For DB scripts, we use RedGate SQL Compare to get the scripts, and then for most changes, I actually make them manually, where appropriate. This is because some of the changes are slightly complex, and I feel more comfortable doing it by hand. You can actually use this tool to do it for you, (or at least generate the scripts).
Depending on your language, there are some tools that can script the DB updates for you (I think someone on this forum wrote one; hopefully he'll reply), but I have no experience with those. It's something I'd like to add though.
Difficulties
I forgot to answer one of your questions.
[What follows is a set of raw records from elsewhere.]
/-- The encoding of a buffer that is not empty, and the decoder that has read all of it but EOI. -/
theorem encodeIndices_reads {m : Nat} (hm : 2 ≤ m ∧ m ≤ 8) {p : List Byte} (hp : p ≠ [])
    (hs : ∀ b ∈ p, b.toNat < 2 ^ m) :
    ∃ mid k, (encodeIndices m p).codes = mid ++ [(eoiCode m, (encodeIndices m p).dw)] ∧
      Reads p.length (Codec.start m, []) mid (k, p) ∧ k.m = m ∧ k.ok ∧ k.width = (encodeIndices m p).dw ∧
      k.nxt = (encodeIndices m p).dnext ∧ (encodeIndices m p).finished = true ∧ (encodeIndices m p).m = m ∧
      ∃ l, mid = (clearCode m, initWidth m) :: l := by
  cases p with
  | nil => exact absurd rfl hp
  | cons b r =>
    obtain ⟨h1, h2, h3, h4, h5, h6, h7⟩ := Encoder.start_facts m (b :: r)
    have hb : b.toNat < 2 ^ m := hs b (List.mem_cons_self ..)
    have hrun : encodeIndices m (b :: r) =
        Encoder.run (r.length + 1) { Encoder.start m (b :: r) with rest := r, cur := some b.toNat } := by
      unfold encodeIndices
      rw [List.length_cons, Encoder.run, if_neg (by simp [h6])]
      congr 1
      unfold Encoder.step
      rw [h2]
      simp only [h4]
    have hpos : 0 < 2 ^ m := Nat.pow_pos (by decide)
    have hread : Reads (b :: r).length (Codec.start m, []) [(clearCode m, initWidth m)] (Codec.start m, []) := by
      have hrd : (Codec.start m).read (clearCode m) = (Codec.start m, []) := Codec.read_clear (Codec.start m)
      have := Reads.snoc (n := (b :: r).length) (s0 := (Codec.start m, [])) (c := clearCode m) .nil
        (by simp only [Codec.start, initWidth, clearCode, Nat.pow_succ]; omega) (.inl rfl) (by simp) (by rw [hrd]; simp)
      rw [hrd] at this
      exact this
    have hfol : Follows m (b :: r).length (b :: r) { Encoder.start m (b :: r) with rest := r, cur := some b.toNat }
        (Codec.start m) [] [] b.toNat := by
      refine { size := hm, em := h1, small := hs, count := rfl, mirrors := ⟨h7.m, h7.width, h7.nxt, h7.first⟩,
               ok := Codec.start_ok hm, room := Codec.start_room hm.1, len := by simp [h3], cap := ?_,
               nonempty := by simp, entries := by simp [h3], cur := rfl, valid := .inl hb, input := ?_,
               link := .inl ⟨rfl, rfl, rfl⟩, reads := by rw [show
                ({ Encoder.start m (b :: r) with rest := r, cur := some b.toNat } : Encoder).codes =
                  [(clearCode m, initWidth m)] from h5]; exact hread, starts := ⟨[], h5⟩, open_ := h6 }
      · have := firstCode_le hm.2
        simp only [List.length_nil]; omega
      · rw [strOf_literal _ hb]; rfl
    obtain ⟨mid, k, g⟩ := hfol.run (r.length + 1) (Nat.le_refl _)
    rw [← hrun] at g
    exact ⟨mid, k, g⟩

/-! ### The round trip -/

theorem frame_blockBytes (m : Nat) (d : List Byte) : frame m d = BitVec.ofNat 8 m :: (blockBytes (blocksOf d) ++ [0#8]) := rfl
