/-- What the mirror does with a code that is not Clear. -/
theorem Encoder.emitCode_of_ne_clear {e : Encoder} {c : Nat} (hc : c ≠ 2 ^ e.m) :
    e.emitCode c =
      if c = 2 ^ e.m + 1 then { e with codes := e.codes ++ [(c, e.dw)] }
      else if e.dfirst then { e with codes := e.codes ++ [(c, e.dw)], dfirst := false }
      else if e.dnext < 4096 then
        { e with codes := e.codes ++ [(c, e.dw)], dnext := e.dnext + 1,
                 dw := if e.dnext = 2 ^ e.dw - 1 ∧ e.dw < 12 then e.dw + 1 else e.dw }
      else { e with codes := e.codes ++ [(c, e.dw)] } := by
  rw [Encoder.emitCode, Encoder.mirror]
  exact if_neg hc

/-- EOI, and any code but Clear once all codes are assigned, leaves the mirror as it is. -/
theorem Encoder.emitCode_mirror_kept {e : Encoder} {c : Nat}
    (h : c = 2 ^ e.m + 1 ∨ (c ≠ 2 ^ e.m ∧ e.dfirst = false ∧ 4096 ≤ e.dnext)) :
    e.emitCode c = { e with codes := e.codes ++ [(c, e.dw)] } := by
  obtain rfl | ⟨hc, hf, hn⟩ := h
  · rw [Encoder.emitCode_of_ne_clear (by omega), if_pos rfl]
  · rw [Encoder.emitCode_of_ne_clear hc, hf, if_neg Bool.false_ne_true, if_neg (Nat.not_lt.2 hn), ite_self]

theorem Encoder.emitCode_after_clear {e : Encoder} {c : Nat} (hc : c ≠ 2 ^ e.m) (he : c ≠ 2 ^ e.m + 1)
    (hf : e.dfirst = true) :
    e.emitCode c = { e with codes := e.codes ++ [(c, e.dw)], dfirst := false } := by
  rw [Encoder.emitCode_of_ne_clear hc, if_neg he, if_pos hf]

theorem Encoder.emitCode_assigning {e : Encoder} {c : Nat} (hc : c ≠ 2 ^ e.m) (he : c ≠ 2 ^ e.m + 1)
    (hf : e.dfirst = false) (hn : e.dnext < 4096) :
    e.emitCode c = { e with codes := e.codes ++ [(c, e.dw)], dnext := e.dnext + 1,
                            dw := if e.dnext = 2 ^ e.dw - 1 ∧ e.dw < 12 then e.dw + 1 else e.dw } := by
  rw [Encoder.emitCode_of_ne_clear hc, if_neg he, hf, if_neg Bool.false_ne_true, if_pos hn]

/-! ### The codes of an encoding (R175, R176, R182, R183) -/

/-- The code is one of its width, and the width is m+1 to 12. -/
def CodeFits (m : Nat) (x : Nat × Nat) : Prop := x.1 < 2 ^ x.2 ∧ m + 1 ≤ x.2 ∧ x.2 ≤ 12

/-- EOI fits every width from m+1 up. -/
theorem codeFits_eoi {m w : Nat} (hm : 2 ≤ m) (hlo : m + 1 ≤ w) (hhi : w ≤ 12) : CodeFits m (2 ^ m + 1, w) := by
  refine ⟨?_, hlo, hhi⟩
  have hpow : 2 ^ 2 ≤ 2 ^ m := Nat.pow_le_pow_right (by decide) hm
  calc 2 ^ m + 1 < 2 ^ (m + 1) := by rw [pow_succ]; omega
    _ ≤ 2 ^ w := Nat.pow_le_pow_right (by decide) hlo

theorem codeFits_clear {m : Nat} (hm : m ≤ 8) : CodeFits m (2 ^ m, m + 1) :=
  ⟨Nat.pow_lt_pow_right (by decide) (Nat.lt_succ_self m), Nat.le_refl _, by simp only; omega⟩

/-- The encoder ends, at the size it began with, with Clear first, EOI last, and only codes that fit. -/
theorem encodeIndices_shape {m : Nat} (hm : 2 ≤ m ∧ m ≤ 8) {p : List Byte} (hs : ∀ b ∈ p, b.toNat < 2 ^ m) :
    (encodeIndices m p).finished = true ∧ (encodeIndices m p).m = m ∧
      (∃ mid, (encodeIndices m p).codes = (2 ^ m, m + 1) :: mid ++ [(2 ^ m + 1, (encodeIndices m p).dw)]) ∧
      ∀ x ∈ (encodeIndices m p).codes, CodeFits m x := by
  by_cases hp : p = []
  · subst hp
    obtain ⟨hcodes, hdw, -, hfin, hsize⟩ := encodeIndices_nil m
    refine ⟨hfin, hsize, ⟨[], by rw [hcodes, hdw]; rfl⟩, ?_⟩
    rw [hcodes]
    exact List.forall_mem_cons.2 ⟨codeFits_clear hm.2, List.forall_mem_singleton.2
      (codeFits_eoi hm.1 (Nat.le_refl _) (Nat.le_trans (Nat.succ_le_succ hm.2) (by decide)))⟩
  · obtain ⟨mid, k, hcodes, hreads, hkm, ⟨-, -, hlo, hhi, -⟩, hdw, -, hfin, hsize, l, hl⟩ :=
      encodeIndices_reads hm hp hs
    refine ⟨hfin, hsize, ⟨l, by rw [hcodes, hl]; rfl⟩, ?_⟩
    rw [hcodes, ← hdw]
    rw [hkm] at hlo
    exact List.forall_mem_append.2 ⟨(reads_codes hm hreads).2.2,
      List.forall_mem_singleton.2 (codeFits_eoi hm.1 hlo hhi)⟩

/-! ### Packing (R178) -/

/-- The bytes that hold the bits, the last one completed with zero bits. -/
def bytesOfBits (bits : List Bool) : List Byte := bitsToBytes bits.length bits

theorem pack_eq_bytesOfBits (codes : List (Nat × Nat)) : pack codes = bytesOfBits (streamBits codes) := rfl

/-- With eight bits or more the first eight make the first byte. -/
theorem bytesOfBits_append {bits : List Bool} (h : 8 ≤ bits.length) (more : List Bool) :
    bytesOfBits (bits ++ more) = bitsByte (bits.take 8) :: bytesOfBits (bits.drop 8 ++ more) := by
  cases bits with
  | nil => exact absurd h (by decide)
  | cons b bs =>
    rw [bytesOfBits, List.cons_append, List.length_cons, bitsToBytes, ← List.cons_append,
      List.take_append_of_le_length h, List.drop_append_of_le_length h, bytesOfBits]
    congr 1
    refine bitsToBytes_fuel _ _ _ ?_ (Nat.le_refl _)
    rw [List.length_append, List.length_append, List.length_drop, List.length_cons]
    omega
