/-- The Step Manager at a step's failure (R26, R28). -/
def stepFailure (o : OpRec) (k : StepNo) (s : State) : State :=
  match o.kind with
  | .close => closeFailure o k s
  | .open_ => lockStep .openFail k s

/-- The failure kind of a step outside the arrived set (R56). -/
def failureKind (start sensed : Option Sensed) : FailureKind :=
  if sensed = start then .noMotion
  else if sensed = some .transit then .stuckTransit
  else if sensed = some .invalid then .invalid
  else .wrongEnd

/-- Class of OP-FAIL (R57). -/
def OpKind.failClass : OpKind → EvClass
  | .close => .alarm
  | .open_ => .trip

/-- The targeted steps outside the arrived set. -/
def ActiveOp.missing (a : ActiveOp) : Comb := without a.op.steps a.arrived

/-- Append OP-FAIL with the failed steps and the kind of the first, and set BREAKER-SEEN (R57). -/
def noteFail (a : ActiveOp) (s : State) : State :=
  let first := (stepsOf a.missing).head?
  setBreakerSeen <|
    note .opFail a.op.kind.failClass first (some a.op.id) (some (a.missing.toNat : Int))
      (first.map fun k => ((failureKind a.startPos[k] (s.stp k).sensed).code : Int)) s

/-- One step's outcome at a timeout: success in the arrived set, failure outside it (R56). -/
def stepOutcome (a : ActiveOp) (s : State) (k : StepNo) : State :=
  if mem a.arrived k then stepSuccess a.op.kind a.op.id k s else stepFailure a.op k s

/-- The end of the ACTIVE record at its timeout with a step not arrived (R56, R57). The steps take their outcomes in
step-number order, which R57 leaves open (DESIGN CHOICE, log entry 11). -/
def finishFailure (a : ActiveOp) (s : State) : State :=
  let o := a.op
  let t := noteFail a (emptySlot o.steps s)
  (stepsOf o.steps).foldl (stepOutcome a) t |> tell o .failed |> endAtLearner o.id false

/-! ### Start attempts -/

/-- The start check of a CLOSE (R51, Table 3-3): the reason of the first test that fails. -/
def closeCheck (o : OpRec) (k : StepNo) (s : State) : Option DropReason :=
  match closeBar o.cls k s with
  | some reason => some reason
  | none =>
    if o.cls ≠ .control then none
    else
      match (s.entry (s.energized ||| bit k)).state with
      | .vetoed => some .vetoed
      | .pinned => some .pinned
      | .clear => none
      | .suspect => none

/-- The steps an OPEN starts with (R52). -/
def openKept (o : OpRec) (s : State) : Comb :=
  combOf fun k => mem o.steps k && mem s.energized k && (o.cls ≠ .control || eligibleToOpen k s)

/-- The reason of an OPEN dropped at its start check (R52). -/
def OpClass.openDrop : OpClass → DropReason
  | .protection => .notEnergized
  | .directed => .notEnergized
  | .control => .notEligible

/-- One move of the channel: the end of an ACTIVE record that is complete, or one start attempt (R50, R55).
`none` when there is nothing to do. -/
def channelMove (s : State) : Option State :=
  match s.sc.active with
  | some a => if a.missing = 0 then some (finishSuccess a s) else none
  | none =>
    if !s.sm.built then none
    else
      match s.sc.waiting with
      | [] => none
      | o :: rest =>
        match o.kind with
        | .close =>
          if s.sc.rest ≠ none then none
          else
            match (stepsOf o.steps).head? with
            | none => some (dropRec .notReady o s)
            | some k =>
              match closeCheck o k s with
              | some reason => some (dropRec reason o s)
              | none => some (startOp o (setWaiting rest s))
        | .open_ =>
          if openKept o s = 0 then some (dropRec o.cls.openDrop o s)
          else some (startOp { o with steps := openKept o s } (setWaiting rest s))

/-- Moves of the channel until there is nothing to do, at most `n`. -/
def moveChannel : Nat → State → State
  | 0, s => s
  | n + 1, s =>
    match channelMove s with
    | none => s
    | some t => moveChannel n t

/-- Start attempts, drops and immediate successes as far as they go in one event (R50, R53). Each move takes a
waiting record or ends the ACTIVE one, so twice the waiting records and two more moves are enough. -/
def serve (s : State) : State := moveChannel (2 * s.sc.waiting.length + 2) s

/-! ### Requests -/

/-- A request as it arrives (section 3.2). -/
structure OpReq where
  kind : OpKind
  steps : Comb
  cls : OpClass
  cause : Cause
  requester : Requester
  attempt : Nat := 1
deriving DecidableEq, Repr

/-- A new record of a request, with the next id (R41). -/
def OpReq.toRec (q : OpReq) (s : State) : OpRec :=
  ⟨s.sc.nextId, q.kind, q.steps, q.cls, q.cause, q.requester, [], q.attempt, s.clock⟩

/-- Advance the operation-id counter (R41). -/
def bumpId (s : State) : State := { s with sc := { s.sc with nextId := s.sc.nextId + 1 } }

/-- Create a WAITING record and place it (R42, R44, R45). -/
def enqueue (q : OpReq) (s : State) : Answer × State :=
  (.queued s.sc.nextId, bumpId (setWaiting (placeRec (q.toRec s) s.sc.waiting) s))

/-- The newest record of a class: latest in queued time, and among equal times the one placed last (R48). -/
def newestOf (now : Clock) (c : OpClass) (l : List OpRec) : Option OpRec :=
  l.foldl (fun best o =>
    if o.cls ≠ c then best
    else match best with
      | none => some o
      | some b => if (now - o.queued).toNat ≤ (now - b.queued).toNat then some o else best) none

/-- Merge a request into a waiting record; a higher class of the request raises the record, with its cause, and
places it anew (R44, R45). -/
def mergeInto (o : OpRec) (q : OpReq) (s : State) : Answer × State :=
  let o' := { o with joined := addJoined q.requester o.joined }
  (.merged o.id,
    if q.cls.rank < o.cls.rank then
      setWaiting (placeRec { o' with cls := q.cls, cause := q.cause } (s.sc.waiting.erase o)) s
    else setWaiting (replaceRec o o' s.sc.waiting) s)

/-- Create a record where there is room, or make room or refuse as R48 gives. -/
def admitRec (q : OpReq) (s : State) : Answer × State :=
  if s.sc.waiting.length < 4 then enqueue q s
  else if q.cls ≠ .protection then (.full, s)
  else
    match (newestOf s.clock .control s.sc.waiting).or (newestOf s.clock .directed s.sc.waiting) with
    | some v => enqueue q (cancelRec .displaced v s)
    | none =>
      match newestOf s.clock .protection s.sc.waiting with
      | some o =>
        (.merged o.id,
          setWaiting (replaceRec o { o with
            steps := o.steps ||| q.steps, joined := addJoined q.requester o.joined } s.sc.waiting) s)
      | none => (.full, s)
The biggest problem in updating any significantly complicated/distributed site is DB synchronisation. You need to consider if you will have any downtime, and if you do, what will happen to the DBs. Will you shutdown everything, so that no transactions can be processed? Or will you shift everything to one server, update DB B, and then sync DB A & B, then update DB B? Or something else?
Whatever you choose, you need to choose it, and either say "Okay for each update, there will be X downtime", or whatever. Just have it documented.
The worst thing you can do is have someones transaction fail, mid processing, because you were updating that server; or to somehow leave only part of your system operational.
I don't think you have any option about using versioning or not.
You cannot go without versioning (as mentioned in a comment).
I am talking from experience since I am currently working on a website where we have several items that have to work together:
The software itself, its functionalities at a given point in time
The external systems (6 of them) we are linked with (messages are versioned)
A database, which holds the configuration (and translations)
The static resources (images, css, javascripts) hosted on an Apache server (several in fact)
A java applet, which has to be synchronized with the javascript and software
This works because we use versioning, although I must admit that our database is pretty simple, and because the deployment is automated.
Versioning means that we have actually at any point in time several concurrent versions of the messages, the database, the static resources and the java applet.
It is especially important in the event of a 'fallback'. If you discover a flaw when loading you new software and suddenly you cannot afford to load, you'll have a crisis if you have not versioned, and you'll just have to load the old soft if you have.
Now as I said, the deployment is scripted:
- the static resources are deployed first (+ the java applet)
- the database goes next, several configurations cohabit since they are versioned
- the soft is queued for load in a 'cool' time-window (when our traffic is at its lowest point, so at night)
And of course we take care of backward / forward compatibility issues with the external servers, which should not be underestimated.